> **TRY IT**
Output the lines below exactly, please, from the first line until the line with "let s := s.setCmd", counting both.

[Data extracted from a collection]
▼
/-- A windowed command comes back: its handle list and block are read again. -/
def State.restoreCmd (s : State) (c : Cmd) (place : Nat) : State :=
  let id := s.arb.nextCmd
  let s := { s with arb := { s.arb with nextCmd := id + 1 } }
  let n := dHandleCount c.desc
  let (s, hs) := if n = 0 then (s, []) else s.reread c.slice place (dHandleList c.desc) (2 * n)
  let (s, b) := if hasBlock (dOpcode c.desc) then s.reread c.slice place (leAt c.desc 0x28 8) 128 else (s, [])
  let before := s.earlierOf c.slice c.sq
  let s := s.setCmd id { c with
    earlier := before, handleList := handlesOf hs n, block := b, items := workItems c.desc b }
  s.updSq c.slice c.sq (fun x => { x with window := x.window ++ [id] })

/-- Installs the blob's state in one step. -/
def State.installBlob (s : State) (i : Nat) (r : Bytes) (place : Nat) : State :=
  let s := { s with cmds := s.cmds.filter (fun e : Nat × Cmd => decide (e.2.slice ≠ i)) }
  let n := 384 + 17 * 40
  let s := s.updSlice i (fun v =>
    let v := { v with
      fq := ringAtBlob r 16, droppedDoorbells := leAt r n 8, doubleFrees := leAt r (n + 8) 8
      foreignFrees := leAt r (n + 16) 8, refusedArrivals := leAt r (n + 24) 8, ovf := leAt r (n + 144) 2
      rarCount := leAt r (n + 146) 8, sliceSeq := BitVec.ofNat 32 (leAt r (n + 154) 8) }
    let v := (List.range 14).foldl (fun v k =>
      { v with counters := Tbl.set 0 v.counters k (leAt r (n + 32 + 8 * k) 8) }) v
    let v := (List.range 16).foldl (fun v q => (v.setSq q (sqAtBlob r q)).setCq q (ringAtBlob r q)) v
    (List.range 1024).foldl (fun v h => v.setHandle h (handleAtBlob r h)) v)
  (List.range 16).foldl (fun s q =>
    (List.range (winCount (bytesAt r (24 * q) 24))).foldl (fun s k => s.restoreCmd (cmdAtBlob r i q k) place) s) s

/-- No queue of the slice is enabled, and it holds no buffer. -/
def State.queuesOff (s : State) (i : Nat) : Bool :=
  (s.sqUsed i).isEmpty && (s.cqUsed i).isEmpty && !(s.slice i).fq.enable && !s.holdsBuffer i

/-- The condition under which IMPORT is accepted; the RESULT where it is not. -/
def State.importFails (s : State) (i : Nat) : Option Nat :=
  if (s.slice i).state ≠ .drained then some mrWrongState
  else if !s.queuesOff i then some mrQueues
  else none

/-- EXPORT. -/
def State.doMigExport (s : State) (i : Nat) (port : Bool) : State :=
  s.migCtl (fun s => if (s.slice i).state = .frozen then s.migBegin 5 i port else s.migEnd 5 i mrWrongState)

def execMigExport (slice : BitVec 8) (port : Bool) (s : State) : Host.Outcome State Fault Refusal :=
  .next (s.doMigExport slice.toNat port)

/-- IMPORT. -/
def State.doMigImport (s : State) (i : Nat) (port : Bool) : State :=
  s.migCtl (fun s => match s.importFails i with
    | some r => s.migEnd 7 i r
    | none => s.migBegin 7 i port)

def execMigImport (slice : BitVec 8) (port : Bool) (s : State) : Host.Outcome State Fault Refusal :=
  .next (s.doMigImport slice.toNat port)

/-- The checks of an import in order, and its effect. -/
def State.importBlob (s : State) (i : Nat) (b : Bytes) (port : Bool) : State :=
  let r := scramble (bytesAt b 0x100 0x2BF00)
  match s.importFails i with
  | some k => s.migEnd 7 i k
  | none =>
    if !blobGood b then s.migEnd 7 i mrBadBlob
    else if !blobFits (s.slice i).defn b r then s.migEnd 7 i mrGrantShort
    else (s.installBlob i r (portPlace port)).migEnd 7 i mrOk

/-- MIGRATION_BLOB_DONE. -/
def State.doBlobDone (s : State) (reply : HostReply) : State :=
  if !s.ready then s
  else match s.mig.op with
  | some (5, i, port, addr) =>
    if (s.hostData port reply).isNone then s.migEnd 5 i mrFetch
    else (s.hostWrite none addr (s.blobOf i)).migEnd 5 i mrOk
  | some (7, i, port, _) =>
    match s.hostData port reply with
    | none => s.migEnd 7 i mrFetch
    | some b => s.importBlob i (bytesAt b 0 0x40000) port
  | _ => s

def execMigrationBlobDone (reply : HostReply) (s : State) : Host.Outcome State Fault Refusal :=
  .next (s.doBlobDone reply)

end Sys2Proof.Machine
end

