/-! ## Queues, doorbells and dispatch -/

/-- Tail doorbells (R91): accepted, rejected with BAD_DOORBELL, dropped during a tenant reset (R113), and on the page
of a slice that is OFF or FROZEN (R88). Each form leaves every other part of the state alone. COMPLETES:
SQ_TAIL_DOORBELL. Head doorbells of the five kinds of ring (R92): the head moves over posted records only. COMPLETES:
CQ_HEAD_DOORBELL. FETCH_DESCRIPTOR (R91): the entry at the head is read and the head moves on; a read that fails
stops fetching and is reported. COMPLETES: FETCH_DESCRIPTOR. -/
def Obligations.DoorbellsAndFetch : Prop :=
  (∀ (i : BitVec 8) (q : BitVec 4) (v : W32) (s : State), s.ready = true →
     let x := s.slice i.toNat
     let k := x.sq q.toNat
     let n := v.toNat % 65536
     let go := exec (.sqTailDoorbell i q v) s
     (x.state = .off → go = .next s) ∧
     (x.state = .frozen → go = .next (s.updSlice i.toNat fun y => { y with lateWrites := satAdd 32 y.lateWrites 1 })) ∧
     (s.pageOpen i.toNat →
       (x.reset ≠ .none →
         go = .next (s.updSlice i.toNat fun y => { y with droppedDoorbells := satAdd 32 y.droppedDoorbells 1 })) ∧
       (x.reset = .none → x.defn.sqCount ≤ q.toNat → go = .next s) ∧
       (x.reset = .none → q.toNat < x.defn.sqCount →
         (k.enable = false ∨ 2 ^ k.sizeLog2.toNat ≤ n ∨ k.ahead n < k.ahead k.tail) →
         go = .next (s.updSq i.toNat q.toNat fun y => { y with badDoorbell := true })) ∧
       (x.reset = .none → q.toNat < x.defn.sqCount → k.enable = true → n < 2 ^ k.sizeLog2.toNat →
         k.ahead k.tail ≤ k.ahead n →
         go = .next (s.updSq i.toNat q.toNat fun y => { y with tail := n, stopped := false })))) ∧
  ((∀ (r : Ring) (n : Nat),
     let delta := (n + r.size - r.head) % r.size
     (r.enable = false ∨ r.size ≤ n ∨ r.posted < delta → r.headDoorbell n = { r with badDoorbell := true }) ∧
     (r.enable = true → n < r.size → delta ≤ r.posted →
       r.headDoorbell n = { r with head := n, posted := r.posted - delta })) ∧
   ∀ (i : BitVec 8) (q : BitVec 4) (v : W32) (s : State),
     (s.pageOpen i.toNat → (s.slice i.toNat).reset = .none → q.toNat < (s.slice i.toNat).defn.cqCount →
       exec (.cqHeadDoorbell (.cq i q) v) s
         = .next (s.updCq i.toNat q.toNat fun r => r.headDoorbell (v.toNat % 65536))) ∧
     (s.pageOpen i.toNat → (s.slice i.toNat).reset = .none →
       exec (.cqHeadDoorbell (.fq i) v) s
         = .next (s.updSlice i.toNat fun x => { x with fq := x.fq.headDoorbell (v.toNat % 65536) })) ∧
     (s.stopRegs = true → exec (.cqHeadDoorbell .flt v) s
         = .next { s with flt := { s.flt with ring := s.flt.ring.headDoorbell (v.toNat % 65536) } }) ∧
     (s.ready = true → exec (.cqHeadDoorbell .tel v) s
         = .next { s with tel := { s.tel with ring := s.tel.ring.headDoorbell (v.toNat % 65536) } }) ∧
     (s.ready = true → exec (.cqHeadDoorbell .log v) s
         = .next { s with mig := { s.mig with ring := s.mig.ring.headDoorbell (v.toNat % 2 ^ 20) } })) ∧
  (∀ (i : BitVec 8) (q : BitVec 4) (s : State),
     let v := s.slice i.toNat
     let x := v.sq q.toNat
     s.ready = true → v.state = .active → v.reset ≠ .running → x.enable = true → x.stopped = false → x.head ≠ x.tail →
     x.window.length < 64 → q.toNat < v.defn.sqCount →
     let failed := fun status : Nat => (s.updSq i.toNat q.toNat fun y => { y with stopped := true }).raise fcHostAccess
       { unit := unitQueue x.port, slice := some i.toNat, info0 := status, info1 := x.base.toNat + 128 * x.head }
     (s.linkUp x.port = false → ∀ r, exec (.fetchDescriptor i q r) s = .next (failed 0xFF)) ∧
     (s.linkUp x.port = true → ∀ st, exec (.fetchDescriptor i q (.error st)) s = .next (failed st)) ∧
     (s.linkUp x.port = true → ∀ d : Bytes, d.length = 128 →
       let cq := dCq d
       let s1 := fun t : State => (t.updSq i.toNat q.toNat fun y =>
         { y with head := (y.head + 1) % 2 ^ y.sizeLog2.toNat }).count i.toNat 12 128
       ((v.defn.cqCount ≤ cq ∨ (v.cq cq).enable = false) →
         exec (.fetchDescriptor i q (.ok d)) s = .next ((s1 s).raise fcBadCq
           { unit := unitQueue x.port, slice := some i.toNat, info0 := q.toNat + field 16 x.head })) ∧
       (cq < v.defn.cqCount → (v.cq cq).enable = true →
         let f := fun t : State =>
           (((({ s1 t with arb := { (s1 t).arb with nextCmd := s.arb.nextCmd + 1 } }).setCmd s.arb.nextCmd
               { slice := i.toNat, sq := q.toNat, ring := x.head, desc := d, fetchTime := s.time }).updSq i.toNat q.toNat
             fun y => { y with window := y.window ++ [s.arb.nextCmd] }).fetchJudge s.arb.nextCmd
               (quoinAgent s.arb.nextCmd i.toNat x.port))
         s.goesThrough f → exec (.fetchDescriptor i q (.ok d)) s = .next (s.through f))))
▲
> **RESULT**
/-- A windowed command comes back: its handle list and block are read again. -/
def State.restoreCmd (s : State) (c : Cmd) (place : Nat) : State :=
  let id := s.arb.nextCmd
  let s := { s with arb := { s.arb with nextCmd := id + 1 } }
  let n := dHandleCount c.desc
  let (s, hs) := if n = 0 then (s, []) else s.reread c.slice place (dHandleList c.desc) (2 * n)
  let (s, b) := if hasBlock (dOpcode c.desc) then s.reread c.slice place (leAt c.desc 0x28 8) 128 else (s, [])
  let before := s.earlierOf c.slice c.sq
  let s := s.setCmd id { c with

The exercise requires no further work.